This is a repository for learning series TensorFlow 2.x on every day.
The author of this repository is a machine learning enthusiast, computer science researcher, fullstack and mobile developer.
At the time of writing, the TensorFlow library has reached version 2.4.1. The way of writing code is fundamental different from tf version 1.5.x. The author of this repository intends to add as much examples of how to use different models with TensorFlow version 2.x. Starting from using Regression models in Keras, loading csv files with Panda to build a custom model with Keras and define a custom Keras Layer. It is not recommended to write model with low level tf 2.x api anymore, since the low level apis skip the model pipeline in TFX.
The author of this repository has limited time to contribute. If you have any question regarding TensorFlow 2.x, please post your question on Stack Overflow - tensorflow2.x.
Should the author of this repository has further free capacity, further tensorflow 2.x examples such as distributed training, federated learning or model training on GCP (Google Cloud Platform) might also be added. Time is always a limited factor in life besides family and work. Wish you a good time searching through the examples you might be interested in.
- 01: Using Functional API to create a custom keras model
- 02: Build a muliple output model with keras
- 03: Build a multiple input model to detect images similarity (Siamese ANN)
Follow this additional read to better understand the examples in this repository
- Beginner guide TensorFlow
- Advanced guild Keras subclassing
- Using Keras with TFX
- Train custom model with Keras: a walkthrough
- TensorBoard: TF's visualization toolkit
- Online Early Access: François Chollet, Deep Learning with Python, 2021, 2nd, Manning Publications, click on "Look Inside" to access the current MEAP.
- Online Book: Michael Nielsen, Neural Networks and Deep Learning provides a theoretical background on neural networks in general. It doesn't use tensorflow, but it is a great reference to learn more fundamentals about neural networks.

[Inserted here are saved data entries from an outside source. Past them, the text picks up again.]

-- ==== Sys2Proof/Tests/Slice0.lean ====
section
/-! SUPPORT. Tests of single steps, their expected results taken from 95_test_vectors.md and the rules, and a witness for
the hypotheses of every statement that has some. -/

namespace Sys2Proof.Tests

open Sys2Proof Sys2Proof.Machine

/-- N = 4, so E = 1 and L = 6 (95_test_vectors.md 3.1). -/
def small : State := State.resetWith ⟨4, false⟩

/-- N = 1, so E = 1 and L = 3 (95_test_vectors.md 2.5). -/
def tiny : State := State.resetWith ⟨1, false⟩

/-- The next state of an outcome. -/
def after (o : Host.Outcome State Fault Refusal) : Option State :=
  match o with
  | .next s => some s
  | .fault _ => none
  | .refused _ => none

/-- The state after a command at `s`. -/
def did (i : Instr) (s : State) : Option State := after (exec i s)

/-- The state after one step with turn `t`. -/
def turned (t : Turn) (s : State) : Option State := after (step { s with turns := [t] })

/-! ## Well-formedness: each check refuses an ill-formed term -/

theorem test_wf_setPixel_low : Instr.wf (.setPixel (-8388609) 0#8 0#8 0#8 0#8) = false := by decide
theorem test_wf_setPixel_high : Instr.wf (.setPixel 8388608 0#8 0#8 0#8 0#8) = false := by decide
theorem test_wf_readWord_low : Instr.wf (.readWord (-8388609)) = false := by decide
theorem test_wf_readWord_high : Instr.wf (.readWord 8388608) = false := by decide
theorem test_wf_bounds : Instr.wf (.readWord (-8388608)) = true ∧ Instr.wf (.setPixel 8388607 0#8 0#8 0#8 0#8) = true := by
  decide
theorem test_config_bounds : Config.wf ⟨0, true⟩ = false ∧ Config.wf ⟨4194305, true⟩ = false ∧
    Config.wf ⟨1, true⟩ = true ∧ Config.wf ⟨4194304, true⟩ = true := by decide

/-! ## Decoding: words of 95_test_vectors.md, read by the layout of R70 -/

-- OP 0, the all-zero word, and OP 0 with ignored fields set (2.3).
theorem test_decode_nop : decodeTableWord 64 0x0000000000000000 = some .nop ∧
    decodeTableWord 64 0x00ABCDEF12345678 = some .nop := by decide
-- OP 1, INDEX ABCDEF ignored, BRI 0A, B 80, G FF, R 00 (2.1).
theorem test_decode_encode : decodeTableWord 64 0x10ABCDEF0A80FF00 = some (.encode 0#8 255#8 128#8 10#8) := by decide
-- OP 2, INDEX 00008F = 143 (1.6) and INDEX 800000 = -2^23 (2.2).
theorem test_decode_setPixel : decodeTableWord 64 0x2000008F0A8002FD = some (.setPixel 143 253#8 2#8 128#8 10#8) ∧
    decodeTableWord 64 0x2080000001010101 = some (.setPixel (-8388608) 1#8 1#8 1#8 1#8) := by decide
-- OP 3 (2.2).
theorem test_decode_setAll : decodeTableWord 64 0x300000001F0000FF = some (.setAll 255#8 0#8 0#8 31#8) := by decide
-- OP 4, 5, 6 (2.3).
theorem test_decode_sync : decodeTableWord 64 0x4000000000000000 = some .beginTransfer ∧
    decodeTableWord 64 0x5000000000000000 = some .wait ∧ decodeTableWord 64 0x6000000000000000 = some .status := by decide
-- OP 7, INDEX FFFFFF = -1 (2.2).
theorem test_decode_readWord : decodeTableWord 64 0x70FFFFFF00000000 = some (.readWord (-1)) := by decide
-- The illegal words of 2.4.
theorem test_decode_illegal : decodeCommand 0x8000000000000000#64 = .illOp ∧
    decodeCommand 0xF0FFFFFFFFFFFFFF#64 = .illOp ∧ decodeCommand 0x9F00000000000000#64 = .illOp ∧
    decodeCommand 0x0100000000000000#64 = .illRsvd ∧ decodeCommand 0x4800000000000000#64 = .illRsvd := by decide
-- The encoder on the words of 1.6 and 2.2.
theorem test_encode_words : encodeCommand (.setPixel (-1) 255#8 255#8 255#8 31#8) = 0x20FFFFFF1FFFFFFF#64 ∧
    encodeCommand (.readWord 147) = 0x7000009300000000#64 ∧
    encodeCommand (.encode 0#8 255#8 128#8 10#8) = 0x100000000A80FF00#64 := by decide

/-! ## FrameCodec (2.1) -/

theorem test_frameWord_masks : frameWord 1#8 2#8 3#8 32#8 = 0xE0030201#32 ∧ frameWord 1#8 2#8 3#8 255#8 = 0xFF030201#32 ∧
    frameWord 1#8 2#8 3#8 42#8 = 0xEA030201#32 := by decide
theorem test_frameWord_order : frameWord 0x12#8 0x34#8 0x56#8 31#8 = 0xFF563412#32 := by decide
theorem test_encode_while_busy : (did (.encode 0#8 255#8 128#8 10#8) { small with busy := true }).map (·.resps) =
    some [⟨.ok, 0xEA80FF00#32⟩] := by decide

/-! ## FrameBuffer (2.2, 3.1) -/

-- Index N-1 is the last pixel word; the end word behind it stays.
theorem test_setPixel_last : (did (.setPixel 3 0#8 0#8 255#8 1#8) small).map (fun t => (wordAt t 4, wordAt t 5)) =
    some (some 0xE1FF0000#32, some 0xFFFFFFFF#32) := by decide
-- Index N writes nothing and answers OK.
theorem test_setPixel_past_end : (did (.setPixel 4 255#8 255#8 255#8 31#8) small).map (fun t => (t.buf, t.resps)) =
    some ([], [⟨.ok, 0#32⟩]) := by decide
-- SETALL defines every pixel word and no sentinel.
theorem test_setAll_defines : (did (.setAll 255#8 0#8 0#8 31#8) small).map
    (fun t => ((List.range 7).map (wordAt t), t.busy)) =
    some ([some 0x00000000#32, some 0xFF0000FF#32, some 0xFF0000FF#32, some 0xFF0000FF#32, some 0xFF0000FF#32,
      some 0xFFFFFFFF#32, none], false) := by decide
theorem test_setAll_holds : did (.setAll 255#8 0#8 0#8 31#8) { small with busy := true } =
    some { small with busy := true } := by decide
-- Word L-1 is an end word; word L reads 0 with code OK.
theorem test_readWord_ends : (did (.readWord 5) small).map (·.resps) = some [⟨.ok, 0xFFFFFFFF#32⟩] ∧
    (did (.readWord 6) small).map (·.resps) = some [⟨.ok, 0x00000000#32⟩] := by decide
-- An undefined pixel word: a draw is made, and the command completes.
theorem test_readWord_undefined : (did (.readWord 1) small).map (fun t => (t.draws, t.resps.length, t.cmds)) =
    some (1, 1, []) := by decide

/-! ## TransferSynchronizer (2.3) -/

theorem test_begin_starts : (did .beginTransfer small).map (fun t => (t.busy, t.startPending, t.resps)) =
    some (true, true, [⟨.ok, 0#32⟩]) := by decide
theorem test_begin_holds : did .beginTransfer { small with busy := true } = some { small with busy := true } := by decide
theorem test_wait_idle : (did .wait small).map (·.resps) = some [⟨.ok, 0#32⟩] := by decide
theorem test_wait_holds : did .wait { small with busy := true } = some { small with busy := true } := by decide
theorem test_status_busy : (did .status { small with busy := true }).map (·.resps) = some [⟨.ok, 0x00000001#32⟩] := by decide
theorem test_status_idle : (did .status small).map (·.resps) = some [⟨.ok, 0x00000000#32⟩] := by decide
theorem test_nop_answers : (did .nop small).map (fun t => (t.resps, t.buf, t.busy)) = some ([⟨.ok, 0#32⟩], [], false) := by
  decide

/-! ## Engine steps, inputs and reset (2.3; R136 to R142, R190) -/

/-- A transfer started. -/
def started : State := { small with busy := true, startPending := true }

/-- A transfer whose words were all moved but the end word. -/
def moving : State :=
  { small with busy := true, engActive := true, engPtr := 5, wire := [[1#32, 2#32, 3#32, 4#32, 5#32]] }

/-- A transfer whose words were all moved. -/
def moved : State :=
  { small with busy := true, engActive := true, engPtr := 6, wire := [[1#32, 2#32, 3#32, 4#32, 5#32, 6#32]] }

/-- A hung engine with a WAIT at the head. -/
def hung : State :=
  { small with busy := true, startPending := true, engHung := true, cmds := [0x5000000000000000#64] }

theorem test_accept : (turned .engine started).map (fun t => (t.startPending, t.engActive, t.engPtr, t.wire)) =
    some (false, true, 0, [[]]) := by decide
theorem test_move : (turned .engine moving).map (fun t => (t.engPtr, t.wire)) =
    some (6, [[1#32, 2#32, 3#32, 4#32, 5#32, 0xFFFFFFFF#32]]) := by decide
theorem test_done : (turned .engine moved).map (fun t => (t.busy, t.engActive, t.wire.length)) = some (false, false, 1) := by
  decide
theorem test_hang : (turned .hang started).map (·.engHung) = some true ∧
    (turned .hang { started with cfg := ⟨4, true⟩ }).map (·.engHung) = some false := by decide
theorem test_stuck : turned .host hung = none ∧ turned .engine hung = none ∧ (turned .reset hung).isSome = true := by decide
theorem test_reset_turn : (turned .reset { moved with buf := [(1, 7#32)] }).map
    (fun t => (t.busy, t.engActive, t.engPtr, t.wire == [], isDefined t 1)) = some (false, false, 0, true, false) := by decide
theorem test_stray_done_idle : (turned .strayDone small).map (fun t => (t.busy, t.violations)) =
    some (false, [.doneWhileIdle]) := by decide
theorem test_stray_read : (turned (.strayRead 6#23) small).map (fun t => (t.draws, t.violations)) =
    some (1, [.readOutOfRange]) := by decide
theorem test_reset_alone : (turned .resetBlockOnly moved).map (fun t => (t.busy, t.engActive, t.violations)) =
    some (false, true, [.engineNotReset]) := by decide
theorem test_issue_queues : (turned (.issue 0x6000000000000000#64) small).map (·.cmds) = some [0x6000000000000000#64] := by
  decide
-- An illegal word is answered while BUSY = 1; a legal SET_PIXEL behind it would hold (3.3).
theorem test_illegal_while_busy : (turned .host { started with cmds := [0x2100000109090909#64] }).map
    (fun t => (t.resps, t.cmds)) = some ([⟨.illRsvd, 0#32⟩], []) := by decide
theorem test_held_head_stays : (turned .host { started with cmds := [0x2000000109090909#64] }).map
    (fun t => (t.resps, t.cmds)) = some ([], [0x2000000109090909#64]) := by decide
theorem test_first_instruction : (after (step (State.reset.withFetchWord 64 0x2000008F0A8002FD))).map
    (fun t => (wordAt t 144, t.resps)) = some (some 0xEA8002FD#32, [⟨.ok, 0#32⟩]) := by decide

/-! ## Parameters, ports, assembler (2.5; R54, R88, R89, R209) -/

theorem test_lengths : [1, 2, 63, 64, 65, 127, 128, 129, 144, 4194304].map (fun n => (endLen ⟨n, false⟩, bufLen ⟨n, false⟩)) =
    [(1, 3), (1, 4), (1, 65), (1, 66), (2, 68), (2, 130), (2, 131), (3, 133), (3, 148), (65536, 4259841)] := by decide
theorem test_bit_clocks : frameBitClocks ⟨144, false⟩ = 4736 := by decide
theorem test_frame_time : frameLasts 20000000 ⟨144, false⟩ (2368 / 10000000) := by
  norm_num [frameLasts, frameBitClocks, bufLen, endLen]
theorem test_word_bits : wordBits 0xFF0000FF#32 =
    List.replicate 8 true ++ List.replicate 16 false ++ List.replicate 8 true := by decide
theorem test_assemble_clamps : assemble (.setPix 16777221 255 0 0 31) = [0x20FFFFFF1F0000FF#64] ∧
    assemble (.setAll (-1) 256 0 32) = [0x30000000200000FF#64] := by decide
theorem test_assemble_text : assembleText [['s', 'E', 't', 'p', 'i', 'x', ' ', '-', '1', ',', '2', '5', '5', ',', ' ', '0', 'x',
    'F', 'f', ',', '2', '5', '5', ',', '3', '1', ' ', ';', 'n'], [';'], ['S', 'H', 'O', 'W']] =
    some [0x20FFFFFF1FFFFFFF#64, 0x4000000000000000#64, 0x5000000000000000#64] := by decide

/-! ## Cycle-level reference (R204 to R206) -/

/-- A cycle in which the host offers `w` and takes no response. -/
def offering (w : Command) : CycleIn := ⟨false, true, w, false, false, 0#23⟩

- QwikLabs - TensorFlow on GCP is an online Lab which works you trough a guided tutorial to use TensorFlow on Google Cloud Platform (GCP). You will do the Lab in a real GCP virtual machine in a time limited base. Unfortunately the QwikLab quests are not free of charge, but it total worth it to have a monthly subscription to go through some quest to gain knowledge of distributed training of tensorflow in GCP.
- TensorFlow Playground helps to understand the fundamental of neural network through a interactive fun way.
- Teachable Machine is an online Application, allows you to train simple Vison and Audio Models with your web camera or mic very quickly. You can export the models and use them for any of your school projects.